Кристина молча слушала безобидный утренний треп и, как ни странно, отдыхала душой. Ей никто тут не льстил, не заглядывал умильно в глаза, не завидовал, не набивался в друзья, поливая грязью за спиной, — просто здоровались и без намеков прощались, озабоченные своими делами. И эта приветливая отчужденность грела лучше самой нежной дружбы.

Сегодня Окалиной впервые поручили разносить пенсию. Для Мишки, наверное, такие деньги — смехотворная сумма, а его «сестренка» вцепилась в сумку с этим «смехом» мертвой хваткой, моля Бога, чтобы все обошлось хорошо. Все и обошлось, накладка случилась, как всегда, на последней минуте.

По такому случаю она вырядилась: надела старенькие джинсы, нацепила давно забытую ветровку, не устояла перед париком с очками. В зеркале себя не узнала и от души пожелала погасшей «звезде», чтобы так же поступили и другие. Пожелание сбылось. Довольные пенсионеры радостно тыкались шариковой ручкой в строчку, старательно выводили подпись и, благодарно вздыхая, выпускали благодетельницу за порог. Некоторые пытались сунуть в руку мелочь, это было смешно и трогательно. «Забывчивая» молодая почтальонша оставляла копейки на кухонном столе или тумбочке в прихожей.

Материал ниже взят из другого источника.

/-- Binomial tree rooted at rank 0: lowest set bit, children, parent, ranks below. -/
def lowBit (i : Nat) : Nat := if i = 0 then 1024 else 2 ^ (((List.range 10).find? i.testBit).getD 0)
def treeKids (n i : Nat) : List Nat := (((List.range 10).map (fun k => 2 ^ k)).filter (fun b => decide (b < lowBit i) && decide (i + b < n))).map (fun b => i + b)
def treeUp (i : Nat) : Nat := i - lowBit i
def treeSize (n i : Nat) : Nat := Nat.min (lowBit i) (n - i)
/-- Bytes rank i sends its parent; bytes that go down to it. -/
def upBytes (x n i : Nat) : Nat :=
  if cJoins x then cTotal x n else if cOp x = 3 then treeSize n i * cTotal x n
  else if i ≤ cRoot x ∧ cRoot x < i + treeSize n i then cTotal x n else 0
def downBytes (x n : Nat) : Nat := if cOp x = 3 then n * cTotal x n else cTotal x n
/-- A whole stream, once it is there. -/
def whole (r : List Byte) (k : Nat) : Option (List Byte) := if k ≤ r.length then some (r.take k) else none
/-- What rank i's part of the tree comes to. -/
def treeValue (x n i : Nat) (own : List Byte) (recv : Nat → List Byte) : Option (List Byte) :=
  let ks := (treeKids n i).map (fun k => whole (recv k) (upBytes x n k))
  if !ks.all Option.isSome then none
  else
    let vs := ks.map (fun k => k.getD [])
    if cJoins x then some (vs.foldl (cJoin x) own)
    else if cOp x = 3 then some (own ++ vs.flatten)
    else if i = cRoot x then some own else some vs.flatten
/-- The whole result as it goes down the tree. -/
def treeDown (x n i : Nat) (own : List Byte) (recv : Nat → List Byte) : Option (List Byte) :=
  if i = 0 then treeValue x n i own recv else whole (recv (treeUp i)) (downBytes x n)

/-- Streams a rank receives: (rank, bytes). -/
def inPlan (x alg n i : Nat) : List (Nat × Nat) :=
  (if alg = 0 then [((i + n - 1) % n, (ringIn x n i).sum)]
   else (treeKids n i).map (fun k => (k, upBytes x n k)) ++ (if i = 0 then [] else [(treeUp i, downBytes x n)])).filter (fun p => p.2 != 0)
/-- A stream a rank sends: what of it is there. -/
def outStream (x alg n i : Nat) (own : List Byte) (recv : Nat → List Byte) (dest : Nat) : List Byte :=
  if alg = 0 then
    let r := recv ((i + n - 1) % n)
    let st := (List.range (ringSteps x n i)).map (ringOut x n i own r)
    (st.takeWhile Option.isSome).flatMap (fun p => p.getD [])
  else if dest = treeUp i ∧ i ≠ 0 then (treeValue x n i own recv).getD []
  else (treeDown x n i own recv).getD []
/-- Streams a rank sends: (rank, bytes). -/
def outPlan (x alg n i : Nat) : List (Nat × Nat) :=
  (if alg = 0 then
     let j := (i + 1) % n
     [(j, (ringIn x n j).sum)]
   else (treeKids n i).map (fun k => (k, downBytes x n)) ++ (if i = 0 then [] else [(treeUp i, upBytes x n i)])).filter (fun p => p.2 != 0 && p.1 != i)
/-- The wire result at rank i (Table 12.11). -/
def cResult (x alg n i : Nat) (own : List Byte) (recv : Nat → List Byte) : Option (List Byte) :=
  if alg = 0 then ringResult x n i own (recv ((i + n - 1) % n))
  else (treeDown x n i own recv).map (fun l => if cOp x = 2 then seg x n i l else l)

/-! Engine accesses (R140, R259). -/

/-- A collective engine writes memory for a command. -/
def Mod.cWrite (m : Mod) (eng c a : Nat) (bs : List Byte) : Mod := m.issue (collId eng) 4 0 c a bs
/-- Bytes of inputs that a descriptor reads at SRC. -/
def cInLen (x n i : Nat) : Nat :=
  if cReduces x then cN x * fmtSize (cIn x) else if cOp x = 5 then 0 else if cOp x = 6 then cN x * 8
  else if cOp x = 3 ∨ i % max n 1 = cRoot x then cN x * fmtSize (cIn x) else 0
/-- Wire inputs of a descriptor (R316, R317). -/
def Mod.cInputs (m : Mod) (eng c x n i : Nat) : Option (List Byte) × Mod :=
  let get (k : Nat) : Option (List Byte) × Mod := m.fetch (collId eng) c (cSrc x) (cN x * k)
  if cReduces x then
    let r := get (fmtSize (cIn x))
    (r.1.map (fun bs => (chunks (fmtSize (cIn x)) bs).flatMap (fun b => natLE (cSize x) ((Epr.ofFmt (cIn x) (leNat b)).toNat (cForm x)))), r.2)
  else if cOp x = 5 then (some (List.replicate (8 * n) 0), m)
  else if cOp x = 6 then get 8
  else if cOp x = 3 ∨ i = cRoot x then get (fmtSize (cIn x))
  else (some [], m)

Кристина заглянула в ходовик, оставалось двое: одна в соседнем доме, другой в десяти минутах быстрой ходьбы. Пенсионная дебютантка деловито поправила ремешок сумки, нажала кнопку лифта и спустилась вниз. Сентябрьское солнышко ласково прогревало парик, на углу выстроилась очередь за помидорами, бабулька с озабоченным видом тащила бидончик и обвязанный белой тряпкой огромный букет (наверняка, торговать дачными астрами), у светофора молодая мама воспитывала свое ревущее чадо, сердито дергая за пухлую ручонку, — жизнь текла своим чередом, и проблемы блондинки в очках ее не волновали. Разносчица пенсии вошла в подъезд, вторая квартира, конечно, внизу, протянула руку к черной кнопке, дверь распахнулась, не успев принять звонок. На пороге стоял Станислав Корецкий, из-за его плеча выглядывала сухонькая старушка с пушистым облачком седых волос, в темной юбке, белой, с кружевным жабо старомодной блузке и серой вязаной кофте.